С

Суд

Время на прочтение: 7 мин.

«Спать по-ра, спать по-ра», — отчётливо пело сердце семнадцатилетнего призывника.  За хлопающим первым и нормальным вторым вклинивался дополнительный третий — тон открытия митрального клапана. Вадим переместил фонендоскоп по пятому межреберью тощей грудной клетки влево. Потом ещё левее — до аксиллярной линии — и отключил оживший в кармане айфон. Уложил пацана на кушетку. Провёл аускультацию, как полагается — на спине и на боку. Сомнений не оставалось — классический ритм «перепела». Перелистал амбулаторную карту — упоминаний о митральном стенозе не нашёл. Странно, парень-то не из глухой деревни, подумал он и взял трубку яростно звонившего телефона. Секретарь главврача, интонируя начальственный голос, сообщила, что через пять минут начнётся планёрка. Присутствие Вадима на ней обязательно. Дважды повторила: «Не вздумайте опоздать или не явиться».

Объявление с повесткой «Товарищеский суд», пришпиленное к плакату, на котором человек в белом халате заносил скальпель над плачущим младенцем, Вадим заметил вчера на стенде у входа в актовый зал, но на планёрку не собирался. Удивился, конечно, узнав, что будет слушаться его персональное дело. Сначала предположил: будут разборки за опоздания, потом вспомнил, что не отметился на митинге, но решил — тоже несущественно, скорее всего, кто-то из пациентов накатал жалобу. Перебрал все случаи, где мог облажаться.

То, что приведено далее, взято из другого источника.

/-! ### The statements -/

/-- Settles O53. -/
theorem recvPollBranches : Obligations.RecvPollBranches := by
  intro s hwf hp hlt ht hplan
  obtain ⟨t, free, hstep, h⟩ := (LineAt.start hp ht hplan).recvPoll hwf hlt
  exact ⟨t, _, hstep, h.polls, h.dev, h.lifecycle, h.outBuffer,
    h.pos, h.history⟩

/-- Bytes copied over the front of a list: the copy, then the old ones (R131, R243). -/
theorem patch_getElem? {old data : List Byte} (k : Nat) :
    (patch old data)[k]? = if k < data.length then data[k]? else old[k]? := by
  rw [patch, List.getElem?_append, List.getElem?_drop]
  split
  · rfl
  · congr 1
    omega

/-- Settles O54: the poll, then the three lines of the good path. -/
theorem recvGoodPath : Obligations.RecvGoodPath := by
  intro s hwf hp hlt ht hplan hf n
  have hn : n ≤ 1024 := (Nat.min_le_left _ _).trans ((payloadLength_le (frameLength s.dev.rxFinfo)).trans (by decide))
  obtain ⟨t₁, free, r₁, a₁⟩ := (LineAt.start hp ht hplan).recvPoll hwf hlt
  rw [afterPoll, if_pos hf] at a₁
  obtain ⟨t₂, fin, r₂, a₂⟩ := a₁.recvInfo hwf
  obtain ⟨t₃, copy, r₃, hlen, hcopy, a₃⟩ := a₂.recvData hwf hn
  obtain ⟨t₄, r₄, a₄⟩ := a₃.recvReturn hwf
  have hrun : Host.Core.run core 4 s = .next (returnOk (.count n) t₄) :=
    (run_of_step 3 r₁).trans <| (run_of_step 2 r₂).trans <| (run_of_step 1 r₃).trans <| run_of_step 0 r₄
  have hout : t₄.regs.outBuffer = patch s.regs.outBuffer copy := a₄.outBuffer
  refine ⟨_, _, fin, copy, _, statusWord s.cfg s.dev.flags free, hrun, rfl, rfl, a₄.lifecycle, ?_, fun k hk => ?_,
    fun k hk => ?_, ?_, fun f => ?_, a₄.history, rfl, rfl⟩
  · exact (congrArg List.length hout).trans (patch_length _ _ (hlen.trans_le (Nat.min_le_right _ _)))
  · rw [returnOk_regs, hout, patch_getElem?, if_pos (hk.trans_eq hlen.symm), hcopy k hk]
  · rw [returnOk_regs, hout, patch_getElem?, if_neg (Nat.not_lt.mpr (hlen.trans_le hk))]
  · rw [returnOk_dev, a₄.dev]
    rfl
  · rw [returnOk_dev, a₄.dev]
    exact getFlag_clearPair hwf s.dev free .rxfr .rxfcg f

/-- Settles O55: the poll, then the two lines of the error path. -/
theorem recvErrorPath : Obligations.RecvErrorPath := by
  intro s hwf hp hlt ht hplan hgood herr
  obtain ⟨t₁, free, r₁, a₁⟩ := (LineAt.start hp ht hplan).recvPoll hwf hlt
  have hbranch : afterPoll s.dev.flags = .recv2ErrClear := by simp [afterPoll, hgood, herr]
  rw [hbranch] at a₁
  obtain ⟨t₂, r₂, a₂⟩ := a₁.recvErrClear hwf
  obtain ⟨t₃, r₃, a₃⟩ := a₂.recvEnable hwf
  have hrun : Host.Core.run core 3 s = .next t₃ :=
    (run_of_step 2 r₁).trans <| (run_of_step 1 r₂).trans <| run_of_step 0 r₃
  have hs : t₃.regs.s = statusWord s.cfg s.dev.flags free := a₃.status
  refine ⟨t₃, _, _, hrun, a₃.pos, a₃.result, a₃.polls, a₃.outBuffer,
    a₃.lifecycle, ?_, fun f => ?_, a₃.history, ?_, congrArg le32 hs.symm, fun hlast => ?_⟩
  · rw [a₃.dev, commitWrite_trx]
    rfl
  · rw [a₃.dev]
    exact getFlag_clearPair hwf s.dev free .rxfce .rxphe f
  · rw [hs]
    rfl
  · rw [a₃.polls, a₃.bound] at hlast
    obtain ⟨u, hstep, hu⟩ := a₃.recvBudgetUsed hlast.ge
    exact ⟨u, hstep, hu.pos⟩

/-- Settles O56: the timeout path from the loop test; its `FC.IDLE` on a failing transport; and the call and step 1,
which the timeout path follows at once where the budget is 0. -/
theorem recvTimesOut : Obligations.RecvTimesOut := by
  refine ⟨fun s hwf hp hge ht hplan => ?_, fun s k e ts hwf hp hts => ?_,
    fun s out maxPolls cs hwf hp hl hc ht hplan => ?_⟩
  · obtain ⟨u, v, r₁, r₂, h⟩ := (LineAt.start hp ht hplan).recvTimeout hwf hge
    exact ⟨_, (run_of_step 1 r₁).trans (run_of_step 0 r₂), rfl, rfl, h.recv3_lifecycle,
      h.outBuffer, h.dev, h.history⟩
  · have hline : ∀ u : State, u.pos = .recv3 → runLine u = afterXact (execFcIdle u) (raiseError .timeout) :=
      fun u hu => by rw [runLine, hu]; rfl
    obtain ⟨t, -, hstep, hres, hpos, hlife, -⟩ := step_fcIdle_fails hwf (by simp [hp]) hts (hp ▸ hline)
    exact ⟨t, hstep, hres, hpos, hlife.trans (lifecycleAfterLoss_of_not_init (by rw [hp]; rfl))⟩
  · have r₁ : step s = .next (startRecv out maxPolls { s with calls := cs }) := by
      rw [step_unscheduled ht, hostMove_call hp hc]
      simp only [takeCall, callReady, hl]
    have h := LineAt.start (p := .recv1) (s := startRecv out maxPolls { s with calls := cs }) rfl ht hplan
    obtain ⟨t, r₂, a⟩ := h.recvStart hwf
    refine ⟨⟨t, (run_of_step 1 r₁).trans (run_of_step 0 r₂), a.pos, a.polls,
      a.bound, a.outBuffer, a.result, a.lifecycle.trans hl, a.calls,
      a.turns, a.plan, a.dev, a.history⟩, fun hzero => ?_⟩
    obtain ⟨u, v, r₃, r₄, b⟩ := a.recvTimeout hwf hzero.le
    exact ⟨_, (run_of_step 3 r₁).trans <| (run_of_step 2 r₂).trans <| (run_of_step 1 r₃).trans <| run_of_step 0 r₄, rfl,
      rfl, b.recv3_lifecycle.trans hl, b.outBuffer, b.dev, b.history⟩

Планёрка собрала аншлаг. Никто из сотрудников не опоздал. Наоборот, все пришли заранее. Переполненный актовый зал дышал как единый организм, а кому не хватило мест, толпились в распахнутых дверях.  Главврач Тюляйкина указала Вадиму на три красных пластиковых стула в простенке между окон. Узкий проход между стульями и повисшее в воздухе неприятие отделяли его от коллектива. Коллеги старательно не замечали Вадима. Только гинеколог Вершинин подмигнул ему от дверей, а проходя мимо, подал руку, но рядом тоже не сел. 

Никогда прежде Вадиму не приходилось быть изгоем. Незанятое пространство вокруг напрягало, как зона отчуждения. Не тридцатикилометровая Чернобыльская — символическая, ввиду небольшой площади зала, да и ощущал он себя не атомным реактором, а цыплёнком в вакуумной упаковке. Заседание открыла главврач Тюляйкина. Пугающе строгая — в белой блузе с гофрированным воротником-стойкой, подпирающим щёки — похожая на судью. Двумя пальцами брезгливо достала из красной папки листок с отпечатанным текстом, помахала им в воздухе.

— Сегодня, коллеги, мы с вами собрались по неприятнейшему поводу…

— К нам едет ревизор? — спросил с галёрки гинеколог Вершинин.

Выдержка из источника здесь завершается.